For two decades, astronomers have puzzled over how supermassive black holes—some of the brightest objects in the Universe—could have existed less than a billion years after the Big Bang. Ordinary stars simply could not create such massive black holes quickly enough.

Now, using the James Webb Space Telescope (JWST), an international team of scientists has found the first convincing evidence that solves this cosmic mystery: in the early Universe, there were “monster stars” whose mass was 1,000 to 10,000 times greater than that of our Sun.
Discovery in a distant galaxy
The breakthrough came thanks to the study of chemical traces in the galaxy GS 3073. The international team of scientists discovered an extreme imbalance of nitrogen and oxygen that cannot be explained by any known type of star.

In 2022, researchers published a paper in Nature predicting that supermassive stars formed naturally in rare turbulent flows of cold gas in the early Universe, explaining how quasars (extraordinarily bright black holes) could have existed less than a billion years after the Big Bang.
These cosmic giants probably shone brightly for a short time before collapsing into massive black holes, leaving behind chemical traces that we can detect billions of years later. By astronomical standards, they lived for just a moment—a mere quarter of a million years.
The key to the discovery was measuring the ratio of nitrogen to oxygen in GS 3073. In the galaxy, the ratio of nitrogen to oxygen is 0.46, which is much higher than can be explained by any known type of star or stellar explosion.
According to scientists, the ratio of elements observed in GS3073 is completely unlike anything that ordinary stars can produce. Its extreme nitrogen content corresponds to only one source known to us—primordial stars that were thousands of times more massive than our Sun. This tells us that the first generation of stars included truly supermassive objects that helped form early galaxies and may have given rise to today’s supermassive black holes.
Life and death of giant stars
Researchers simulated how stars with masses ranging from 1,000 to 10,000 solar masses would evolve and what elements they would produce. They discovered a specific mechanism that creates enormous amounts of nitrogen:
- Huge stars burn helium in their cores, producing carbon.
- Carbon penetrates the surrounding shell, where hydrogen is burned.
- Carbon combines with hydrogen to form nitrogen as a result of the carbon/nitrogen/oxygen (CNO) cycle.
- Convective flows distribute nitrogen throughout the star.
- Eventually, this nitrogen-rich material is ejected into space, enriching the surrounding gas.
This process continued for millions of years during the star’s helium burning phase, creating the excess nitrogen observed in GS 3073.

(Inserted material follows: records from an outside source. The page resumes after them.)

theorem sameDebug_finishTier (s : State) (o : Op) (n : Nat) : SameDebug s.pod (s.finishTier o n).pod := sameDebug_completeOp ..

/-- An instruction whose meaning completes and leaves the debugger's settings alone does what its completion says. -/
theorem does_retires {i : Instr} {h : Head} {sp : State → Spec} {pre : Ctx → Prop} {body : Ctx → Eff} {u : Ctx → State}
    (he : ∀ s, exec i s = issue i h (sp s) body s) (hb : ∀ c, pre c → body c = .done (u c) 0)
    (hd : ∀ c, SameDebug c.s.pod (u c).pod) : Does i h sp pre fun c t => Retires c 0 (u c) t :=
  does_of he hb (fun c => (hd c).1) (fun c => (hd c).2) fun _ _ r => r

/-! ## The old handle of a register (R402) -/

/-- A handle register that names no operation is free for a new one. -/
theorem Ctx.afterOld_of_free {c : Ctx} {dst : Code} (h : HandleFree c dst) (go : State → Eff) :
    c.afterOld (classOf dst).2 go = go c.s := by
  unfold HandleFree at h
  unfold Ctx.afterOld
  dsimp only
  split
  · rfl
  · simp only [State.readHandle, h]

/-! ## CPY (R366, R367) -/

theorem CopyPart.bounds_eq_none {x : CopyPart} {t : Team} {sd ss : Bool} (hd : sd = true → t.sharedOk x.dst.toNat x.len = true)
    (hs : ss = true → t.sharedOk x.src.toNat x.len = true) : x.bounds t sd ss = none := by
  unfold CopyPart.bounds
  rw [if_neg (by simpa using hd), if_neg (by simpa using hs)]

/-- Shared operands that all keep R304 leave no thread to trap. -/
theorem Ctx.noBounds {c : Ctx} {sd ss : Bool}
    (h : ∀ t ∈ c.lanes, (sd = true → c.s.team.sharedOk (c.copyPart t).dst.toNat (c.copyPart t).len = true) ∧
      (ss = true → c.s.team.sharedOk (c.copyPart t).src.toNat (c.copyPart t).len = true)) :
    (c.lanes.filterMap fun t => ((c.copyPart t).bounds c.s.team sd ss).map fun a => (t, a)) = [] := by
  rw [List.filterMap_eq_nil_iff]
  intro t ht
  rw [CopyPart.bounds_eq_none (h t ht).1 (h t ht).2, Option.map_none]

/-! ## Waits on copy tags (R368) -/

section
variable {c : Ctx} {ready : Dword → Dword → Bool} {value : Dword → Nat}

/-- A wait on copy tags that no deferred fault meets is over when its mask is empty or its tags are as it asks. -/
theorem Ctx.awaitTags_done (hf : c.s.pod.tagFaults (c.addr 0 0) = [])
    (hr : c.addr 0 0 = 0 ∨ ready (c.addr 0 0) (c.addr 0 0 &&& c.s.team.ctag) = true) :
    c.awaitTags ready value =
      .done (c.outstanding .load [(c.lanes.headD 0, { val := value (c.addr 0 0 &&& c.s.team.ctag) })] c.s) 0 := by
  unfold Ctx.addr at hf hr ⊢
  simp only [Ctx.awaitTags, hf]
  rw [if_pos (by simpa using hr)]

/-- It goes on while they are not. -/
theorem Ctx.awaitTags_hold (hf : c.s.pod.tagFaults (c.addr 0 0) = []) (hm : c.addr 0 0 ≠ 0)
    (hr : ready (c.addr 0 0) (c.addr 0 0 &&& c.s.team.ctag) = false) : c.awaitTags ready value = .hold .tag c.s := by
  unfold Ctx.addr at hf hm hr
  simp only [Ctx.awaitTags, hf]
  rw [if_neg (by rw [hr, Bool.or_false]; exact fun e => hm (of_decide_eq_true e))]

end

theorem copies : TheCopies := by
  intro h
  refine ⟨fun f => ⟨?_, ?_, ?_⟩, fun f => ?_, fun f => ⟨?_, ?_, ?_⟩, fun f => ?_⟩
  -- CPY starts its copy, waits for its tag, and traps.
  · refine does_retires (fun s => execCpy.eq_1 h f s) (fun c ⟨htx, hn, hfit, hirr⟩ => ?_) fun c => sameDebug_start ..
    rw [outsideTx_of c _ htx]
    dsimp only
    rw [if_neg (by rw [hn]; exact Bool.false_ne_true), Ctx.noBounds hfit]
    exact if_neg (by simpa using hirr)
  · refine waits_of (fun s => execCpy.eq_1 h f s) fun c ⟨htx, hn⟩ => ?_
    rw [outsideTx_of c _ htx]
    exact if_pos hn
  · refine traps_of (fun s => execCpy.eq_1 h f s) fun c ⟨htx, hn, hfit, hsd, hb⟩ => ?_
    rw [outsideTx_of c _ htx]
    dsimp only
    rw [if_neg (by rw [hn]; exact Bool.false_ne_true), Ctx.noBounds hfit]
    exact if_pos (by rw [hsd, hb]; rfl)
  -- TIERCP starts its copy, or is complete at once when it has no page to copy.
  · refine does_retires (fun s => execTiercp.eq_1 h f s) (fun c ⟨htx, hd, hs, hb, hn, hfree⟩ => ?_) fun c => ?_
    · rw [outsideTx_of c _ htx]
      simp only [Ctx.addr] at hd hs
      simp only [hd, hs, hb, hn, Ctx.afterOld_of_free hfree, ne_eq, not_true_eq_false, if_false, Bool.false_eq_true]
      rfl
    · dsimp only
      split
      · exact (sameDebug_start ..).trans (sameDebug_finishTier ..)
      · exact sameDebug_start ..
  -- TAGWA and TAGWN complete; TAGWA waits.
  · refine does_retires (fun s => execTagwa.eq_1 h f s) (fun c ⟨htx, hf, hs⟩ => ?_) fun c => sameDebug_outstanding ..
    rw [outsideTx_of c _ htx]
    exact Ctx.awaitTags_done hf (.inr (decide_eq_true hs))
  · refine does_retires (fun s => execTagwn.eq_1 h f s) (fun c ⟨htx, hf, hs⟩ => ?_) fun c => sameDebug_outstanding ..
    rw [outsideTx_of c _ htx]
    exact Ctx.awaitTags_done hf (hs.imp_right fun x => decide_eq_true x)
  · refine waits_of (fun s => execTagwa.eq_1 h f s) fun c ⟨htx, hf, hs⟩ => ?_
    rw [outsideTx_of c _ htx]
    exact Ctx.awaitTags_hold hf (fun h0 => hs (by dsimp only; rw [h0]; exact BitVec.zero_and)) (decide_eq_false hs)
  -- TAGFF.
  · refine does_retires (fun s => execTagff.eq_1 h f s) (fun c ⟨htx, hf⟩ => ?_) fun c => sameDebug_outstanding ..
    rw [outsideTx_of c _ htx]
    exact Ctx.awaitTags_done hf (.inr rfl)

end Sys2Proof.Machine

/-- Settles O33: a new operation is what `issueOp` adds, and each copy instruction ends its issue in the branch that its condition picks. -/
theorem copies : Obligations.Copies := ⟨Sys2Proof.Machine.operationsStart, Sys2Proof.Machine.copies⟩

/-! SUPPORT. How an issue ends that raises, stops before its instruction, or completes; and the registers that retirement keeps. -/
namespace Sys2Proof.Machine

open Claims

/-! ## The end of an issue -/

/-- An issue that does not wait ends in what its effect makes of the state, but for the event counters (R511). -/
theorem issue_ends {i : Instr} {h : Head} {sp : Spec} {s : State} (r : Ready i h sp s) {body : Ctx → Eff} {e : Eff} {v : State}
    (hb : body (issueCtx s h sp) = e) (hn : e.holds = false) (hv : s.begin.finish (issueCtx s h sp) e = v) :
    ∃ t, issue i h sp body s = .next t ∧ t = { v with ecnt := t.ecnt, free := t.free } ∧ Counted s v t := by
  rw [issue_of_ready r, hb, hn, if_neg Bool.false_ne_true, hv]
  have ho := State.countIssue_only v s.core (issueCtx s h sp).uni ((issueCtx s h sp).laneUse i e)
  refine ⟨_, rfl, ho.1, fun h0 => ?_, ho.2⟩
  rw [State.countIssue_off _ _ _ _ h0]
  exact ⟨rfl, rfl⟩

/-- A boundary at which the debugger stops nothing (R260). -/
theorem State.boundary_eq {s : State} (hs : s.pod.stepping = false) (hh : s.pod.halted = false) : s.boundary = s := by
  simp only [State.boundary, hs, hh, Bool.false_eq_true, if_false]

/-- An instruction that sets the control state itself, and whose pod the debugger does not stop (R248, R260). -/
theorem issue_stays {i : Instr} {h : Head} {sp : Spec} {s : State} (r : Ready i h sp s) {body : Ctx → Eff} {v : State}
    (hb : body (issueCtx s h sp) = .stay v) (hs : v.pod.stepping = false) (hh : v.pod.halted = false) :
    ∃ t, issue i h sp body s = .next t ∧ t = { v with ecnt := t.ecnt, free := t.free } ∧ Counted s v t :=
  issue_ends r hb rfl (State.boundary_eq hs hh)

The first supermassive black holes
The models created by researchers also predict what happens when these giant stars die. They do not explode, but collapse directly into massive black holes weighing thousands of times the mass of the Sun. Interestingly, GS 3073 contains an actively feeding black hole at its center — possibly the remnant of one of these supermassive first stars. If this is confirmed, two mysteries will be solved at once — where the nitrogen came from and how the black hole formed.

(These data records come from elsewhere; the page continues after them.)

-- ==== Sys2Proof/Machine/Translate.lean ====
section
/-! DEFINITION. Translation: table entries, walks, range entries, page caches, access counters, and the fault and
notification records that a translation posts (R149, R184 to R195, R199, R200, R281, R306). -/
namespace Sys2Proof.Machine

/-! ### Table entries (R187, R188) -/

def pteValid (p : W64) : Bool := p.getLsbD 0
def pteLeaf (p : W64) : Bool := p.getLsbD 1
def pteR (p : W64) : Bool := p.getLsbD 2
def pteW (p : W64) : Bool := p.getLsbD 3
def pteCmode (p : W64) : Nat := fld p.toNat 4 2
def pteRepl (p : W64) : Bool := p.getLsbD 6
def pteDepot (p : W64) : Bool := p.getLsbD 7
def pteWb (p : W64) : Bool := p.getLsbD 8
def pteAp (p : W64) : Bool := p.getLsbD 9
def ptePoison (p : W64) : Bool := p.getLsbD 10
/-- The physical address of the frame: FRAME · 2^16. -/
def pteFrame (p : W64) : Nat := fld p.toNat 16 41 * 2 ^ 16
def pteKindCode (p : W64) : Nat := fld p.toNat 62 2
def pteKind (p : W64) : Kind :=
  match pteKindCode p with
  | 1 => .host
  | 2 => .peer
  | _ => .device

/-- A malformed entry, at a level (R188). -/
def pteMalformed (p : W64) (level : Nat) : Bool :=
  pteKindCode p == 3 || fld p.toNat 57 5 != 0 || fld p.toNat 11 5 != 0
    || (level == 0 && pteLeaf p) || (level == 2 && !pteLeaf p)
    || (!pteLeaf p && fld p.toNat 2 9 != 0)
    || (pteLeaf p && (pteCmode p == 3 || ((pteRepl p || pteDepot p) && pteKindCode p != 0)))
    || (level == 1 && pteLeaf p && fld p.toNat 16 13 != 0)

def ptePage (p : W64) : PageBits := ⟨pteCmode p, pteRepl p, pteDepot p, pteAp p⟩

/-! ### Walks (R192) -/

inductive WalkRes where
  | leaf (pte : W64) (log2 : Nat)
  | invalid (level : Nat)
  | fault (t : Trap)
  deriving DecidableEq, Repr

/-- Index of a virtual address at a level (R185). -/
def vaIndex (va level : Nat) : Nat :=
  match level with
  | 0 => fld va 42 13
  | 1 => fld va 29 13
  | _ => fld va 16 13

/-- One level of a walk, from the node at `node`; `left` levels remain. -/
def State.walkFrom (s : State) (part va : Nat) : Nat → Nat → Nat → WalkRes
  | 0, _, level => .invalid level
  | left + 1, node, level =>
    let pte := w64 (s.homeNat part ⟨.device, node + 8 * vaIndex va level⟩ 8)
    if !pteValid pte then .invalid level
    else if pteMalformed pte level then .fault ⟨.permission, 1, w64 va⟩
    else if pteLeaf pte then .leaf pte (if level = 1 then 29 else 16)
    else if pteKindCode pte != 0 || !s.ownsAddr part (pteFrame pte) then .fault ⟨.tablePlacement, 0, w64 va⟩
    else State.walkFrom s part va left (pteFrame pte) (level + 1)

/-- The walk of a context's tables for a virtual address. -/
def State.walk (s : State) (ctx part va : Nat) : WalkRes :=
  match s.context? ctx with
  | some c => s.walkFrom part va 3 c.desc.root 0
  | none => .invalid 0

/-! ### Checks on an entry (R149, R184, R192, R281, R306) -/

/-- What an access does; `kept` marks a write that the port will hold, which the write-block bit does not withhold when it
is accepted (R202). -/
structure Want where
  rd : Bool
  wr : Bool
  atomic : Bool
  scope : Scope
  kept : Bool
  deriving DecidableEq, Repr

def wantRead : Want := ⟨true, false, false, .region, false⟩
def wantWrite : Want := ⟨false, true, false, .region, false⟩
def wantAtomic (scope : Scope) : Want := ⟨true, true, true, scope, false⟩

/-- The same access where it will be held. -/
def Want.held (w : Want) (kept : Bool) : Want := { w with kept := kept }

/-! ### Agents that are no units -/

/-- The number that stands for a copy channel among the agents that read lines and await invalidations. -/
def copyAgent (stn ch : Nat) : Nat := 131072 + stn * 8 + ch

/-- The number that stands for a junction among the agents that read lines. -/
def junctionAgent (n : Nat) : Nat := 262144 + n

/-- The eviction engine of a partition, as a poster of withheld accesses. -/
def engineAgent (p : Nat) : Nat := 524288 + p

/-- A held event, by its acceptance order, as a poster of withheld accesses. -/
def heldAgent (order : Nat) : Nat := 2 ^ 40 + order

/-- The poison walker at a frame, as a poster of withheld accesses. -/
def walkerAgent (p frame : Nat) : Nat := 2 ^ 80 + frame * 16 + p

/-- The atomic path check (R184). -/
def atomicPathOk (pte : W64) (w : Want) : Bool :=
  !w.atomic ||
    (match pteKind pte with
     | .host => false
     | .peer => w.scope == .system && pteAp pte
     | .device => w.scope != .system || pteAp pte)

/-- The physical address lies where the partition may go: its stacks and populated offsets (R149); for a peer frame, a
port of the partition that is up and an offset within the far partition's window (R306, R316). -/
def State.frameOk (s : State) (part : Nat) (k : Kind) (pa : Nat) : Bool :=
  match k with
  | .device => s.ownsAddr part pa
  | .host => true
  | .peer =>
    let port := fld pa 37 4
    (s.part part).districts.contains port && !(s.mainPort port).down && decide (fld pa 0 37 < (s.mainPort port).window)

inductive TransRes where
  | ok (loc : Loc) (page : PageBits) (pte : W64) (log2 : Nat)
  | invalid (level : Nat)
  /-- Withheld by the write-block bit (R202). -/
  | wb
  | fault (t : Trap)
  deriving DecidableEq, Repr

/-- An entry found for `va` is checked and gives the physical address (R192). -/
def State.checkEntry (s : State) (part va : Nat) (w : Want) (pte : W64) (log2 : Nat) : TransRes :=
  let pa := pteFrame pte + va % 2 ^ log2
  if ptePoison pte then .fault ⟨.poison, 0, w64 va⟩
  else if (w.rd && !pteR pte) || (w.wr && !pteW pte) then .fault ⟨.permission, 0, w64 va⟩
  else if !atomicPathOk pte w then .fault ⟨.atomicPath, 0, w64 va⟩
  else if !s.frameOk part (pteKind pte) pa then .fault ⟨.permission, 3, w64 va⟩
  else if w.wr && !w.kept && pteWb pte then .wb
  else .ok ⟨pteKind pte, pa⟩ (ptePage pte) pte log2

/-! ### Range entries and page caches (R190, R191) -/

def rangeOf (e : W64 × W64) : Option (Nat × Nat) :=
  if e.1.getLsbD 6 then some (fld e.1.toNat 16 39 * 2 ^ 16, fld e.1.toNat 0 6) else none

/-- The range entry that covers an address: its MAP and its size as a power of two. -/
def rangeLookup : List (W64 × W64) → Nat → Option (W64 × Nat)
  | [], _ => none
  | e :: t, va =>
    match rangeOf e with
    | some (base, log2) =>
      if decide (base ≤ va) && decide (va < base + 2 ^ log2) then some (e.2, log2) else rangeLookup t va
    | none => rangeLookup t va

def cacheLookup : List PageEntry → Nat → Nat → Option (W64 × Nat)
  | [], _, _ => none
  | e :: t, ctx, va =>
    if e.ctx == ctx && decide (e.base ≤ va) && decide (va < e.base + 2 ^ e.log2) then some (e.pte, e.log2)
    else cacheLookup t ctx va

/-- A leaf entered in a page cache of `size` entries; which entry it replaces is a free value (R191). -/
def cacheFill (size choice : Nat) (c : List PageEntry) (e : PageEntry) : List PageEntry :=
  let c := c.filter (fun f => !(f.ctx == e.ctx && f.base == e.base && f.log2 == e.log2))
  if c.length < size then e :: c else e :: (c.eraseIdx (choice % size))

/-! ### Access counters (R199, R200) -/

/-- The counter of (context, page) at a station's walker. -/
def Station.counter? (st : Station) (ctx page : Nat) : Option Counter :=
  st.counters.find? (fun c => c.ctx == ctx && c.page == page)

def leastCounter : List Counter → Option Counter
  | [] => none
  | c :: t =>
    match leastCounter t with
    | none => some c
    | some d => if d.use < c.use then some d else some c

/-- The notification record (R200). -/
def notification (ctx stn count page : Nat) : W64 × W64 :=
  (w64 (ctx % 2 ^ 16 * 2 ^ 48 + stn % 2 ^ 9 * 2 ^ 39 + count % 2 ^ 16), w64 (page % 2 ^ 39 * 2 ^ 16))

/-- An access of `lines` distinct lines through a 64 KiB host page's leaf moves the page's counter (R199, R200), which stands at
65,535 where the lines would carry it beyond (DESIGN CHOICE, log entry 107). -/
def State.countAccess (s : State) (part ctx stn va lines : Nat) : State :=
  let x := s.part part
  let page := va / 2 ^ 16
  let st := s.station stn
  if x.migth = 0 ∨ lines = 0 then s
  else
    let c := (st.counter? ctx page).getD ⟨ctx, page, 0, false, false, 0⟩
    let count := if c.stopped then c.count else min (c.count + lines) 65535
    let stop := c.stopped || decide (x.migth.toNat ≤ count)
    let post := stop && !c.posted && decide (x.migq.length < 4096)
    let c' : Counter := { c with count := count, stopped := stop, posted := c.posted || post, use := st.counterUse }
    let others := st.counters.filter (fun d => !(d.ctx == ctx && d.page == page))
    let others := if others.length < 512 then others
      else match leastCounter others with
        | some d => others.filter (· != d)
        | none => others
    let s := s.setStation stn { st with counters := c' :: others, counterUse := st.counterUse + 1 }
    if post then s.setPart part { x with migq := x.migq ++ [notification ctx stn count page] } else s

/-! ### A port's translation (R192) -/

/-- The port that serves a unit's column pair (R177). -/
def portOf (u : Nat) : Nat := (elemOf u % 8) / 2

def Station.port (st : Station) (p : Nat) : Port := Tab.get st.ports p Port.reset
def Station.setPort (st : Station) (p : Nat) (x : Port) : Station := { st with ports := Tab.set Port.reset st.ports p x }
def State.onPort (s : State) (stn p : Nat) (f : Port → Port) : State :=
  s.onStation stn (fun st => st.setPort p (f (st.port p)))

/-- The range entry of a context that covers an address at a port (R190). -/
def State.rangeAt (s : State) (ctx stn p va : Nat) : Option (W64 × Nat) :=
  rangeLookup ((((s.station stn).port p).ranges.filter (fun e => e.1 == ctx)).map (·.2)) va

/-- A translation at port `p` of a station, for context `ctx` of partition `part`, which counts nothing. -/
def State.translateAt (s : State) (ctx part stn p va : Nat) (w : Want) : State × TransRes :=
  if 2 ^ 55 ≤ va then (s, .fault ⟨.permission, 2, w64 va⟩)
  else
    let pt := (s.station stn).port p
    match s.rangeAt ctx stn p va with
    | some (map, log2) => (s, s.checkEntry part va w map log2)
    | none =>
      let hit := cacheLookup pt.cache ctx va
      let found := match hit with
        | some (pte, log2) => WalkRes.leaf pte log2
        | none => s.walk ctx part va
      match found with
      | .invalid level => (s, .invalid level)
      | .fault t => (s, .fault t)
      | .leaf pte log2 =>
        let s := if hit.isSome then s
          else
            let (n, s) := if pt.cache.length < 256 then (0, s) else s.draw
            s.onPort stn p (fun x => { x with
              cache := cacheFill 256 n x.cache ⟨ctx, floorTo va (2 ^ log2), log2, pte⟩ })
        (s, s.checkEntry part va w pte log2)

/-- An access translated at a port counts its lines, where it went through a 64 KiB host page's leaf and no range entry
(R199). -/
def State.countLines (s : State) (ctx part stn p va lines : Nat) (pte : W64) (log2 : Nat) : State :=
  if (s.rangeAt ctx stn p va).isNone && pteKind pte == .host && log2 == 16 then s.countAccess part ctx stn va lines else s

/-- A translation at port `p` of a station, for context `ctx` of partition `part`. `lines` is the number of distinct lines
the access touches. -/
def State.translate (s : State) (ctx part stn p va lines : Nat) (w : Want) : State × TransRes :=
  match s.translateAt ctx part stn p va w with
  | (s, .ok loc page pte log2) => (s.countLines ctx part stn p va lines pte log2, .ok loc page pte log2)
  | r => r

/-- A translation without a port's range entries or cache: by the pager's engines, the signal box and the structure
reads of the depot (R209, R284, R375). -/
def State.translatePlain (s : State) (ctx part va : Nat) (w : Want) : TransRes :=
  if 2 ^ 55 ≤ va then .fault ⟨.permission, 2, w64 va⟩
  else match s.walk ctx part va with
    | .invalid level => .invalid level
    | .fault t => .fault t
    | .leaf pte log2 => s.checkEntry part va w pte log2

/-- A depot core's translation of a stack access (R281): its own page cache, no range entries, no counting; a device
frame in its own stack; a write needs a DEPOT page. -/
def State.translateDepot (s : State) (ctx part core va : Nat) (wr : Bool) : State × TransRes :=
  if 2 ^ 55 ≤ va then (s, .fault ⟨.permission, 2, w64 va⟩)
  else
    let c := s.core core
    let hit := cacheLookup c.cache ctx va
    let found := match hit with
      | some (pte, log2) => WalkRes.leaf pte log2
      | none => s.walk ctx part va
    match found with
    | .invalid level => (s, .invalid level)
    | .fault t => (s, .fault t)
    | .leaf pte log2 =>
      let s := if hit.isSome then s
        else
          let (n, s) := if c.cache.length < 64 then (0, s) else s.draw
          s.onCore core (fun x => { x with cache := cacheFill 64 n x.cache ⟨ctx, floorTo va (2 ^ log2), log2, pte⟩ })
      let r := s.checkEntry part va (if wr then wantWrite else wantRead) pte log2
      match r with
      | .ok loc _ _ _ =>
        if loc.kind != .device || stackOf loc.addr != stackOfCore core then (s, .fault ⟨.permission, 3, w64 va⟩)
        else if wr && !pteDepot pte then (s, .fault ⟨.permission, 0, w64 va⟩)
        else (s, r)
      | .wb =>
        if pteKind pte != .device || stackOf (pteFrame pte) != stackOfCore core then (s, .fault ⟨.permission, 3, w64 va⟩)
        else if !pteDepot pte then (s, .fault ⟨.permission, 0, w64 va⟩)
        else (s, r)
      | _ => (s, r)

/-! ### Fault records (R194, R195) -/

/-- Word 1 of a port's fault record. ACCESS: 0 read, 1 write, 2 atomic, 3 engine transfer. -/
def faultWord (ctx stn port level access : Nat) : W64 :=
  w64 (ctx % 2 ^ 16 * 2 ^ 48 + stn % 2 ^ 9 * 2 ^ 39 + port % 4 * 2 ^ 37 + level % 4 * 2 ^ 35 + access % 4 * 2 ^ 33)

/-- Word 1 of a depot core's fault record (R281). -/
def faultWordDepot (ctx core level access : Nat) : W64 :=
  w64 (ctx % 2 ^ 16 * 2 ^ 48 + stackOfCore core / 2 * 2 ^ 45 + level % 4 * 2 ^ 35 + access % 4 * 2 ^ 33
    + core % 256 * 2 ^ 25 + 2 ^ 24)

/-- Word 1 of the fault record of a siding access (R195, R209). -/
def faultWordSiding (ctx q level access : Nat) : W64 :=
  w64 (ctx % 2 ^ 16 * 2 ^ 48 + q / 4096 % 8 * 2 ^ 45 + level % 4 * 2 ^ 35 + access % 4 * 2 ^ 33 + 2 ^ 23
    + q % 2 ^ 15 * 2 ^ 8)

/-- What tells posters apart: context, place, depot core, siding and queue (R195), LEVEL and ACCESS left out. -/
def posterOf (w1 : W64) : Nat := fld w1.toNat 37 27 * 2 ^ 33 + fld w1.toNat 0 33

/-- A fault record posted to the partition's queue, unless one of the same poster for the same page is pending. The queue
keeps posting order; its first 1,024 records are those that the pager sees (R194). -/
def State.postFault (s : State) (part : Nat) (w1 : W64) (va : Nat) : State :=
  let x := s.part part
  let same := fun (f : FaultRec) => posterOf f.w1 == posterOf w1 && f.w0.toNat / 2 ^ 16 == va / 2 ^ 16
  if x.faultq.any same then s
  else s.setPart part { x with faultq := x.faultq ++ [⟨w1, w64 va, none, [], none⟩] }

end Sys2Proof.Machine
end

The study also showed that this nitrogen signature only appears in a certain mass range. Stars with masses less than 1,000 solar masses or greater than 10,000 solar masses do not produce the right chemical composition for this signature.
The discovery sheds light on the first few hundred million years of the Universe’s existence — a period astronomers call the “dark ages,” when the first stars lit up and began transforming the simple chemistry of the early Universe into the rich variety of elements we see today.
Researchers predict that JWST will discover more galaxies with similar nitrogen excesses as it continues to explore the early Universe. Each new discovery will strengthen the case for the existence of these supermassive first stars.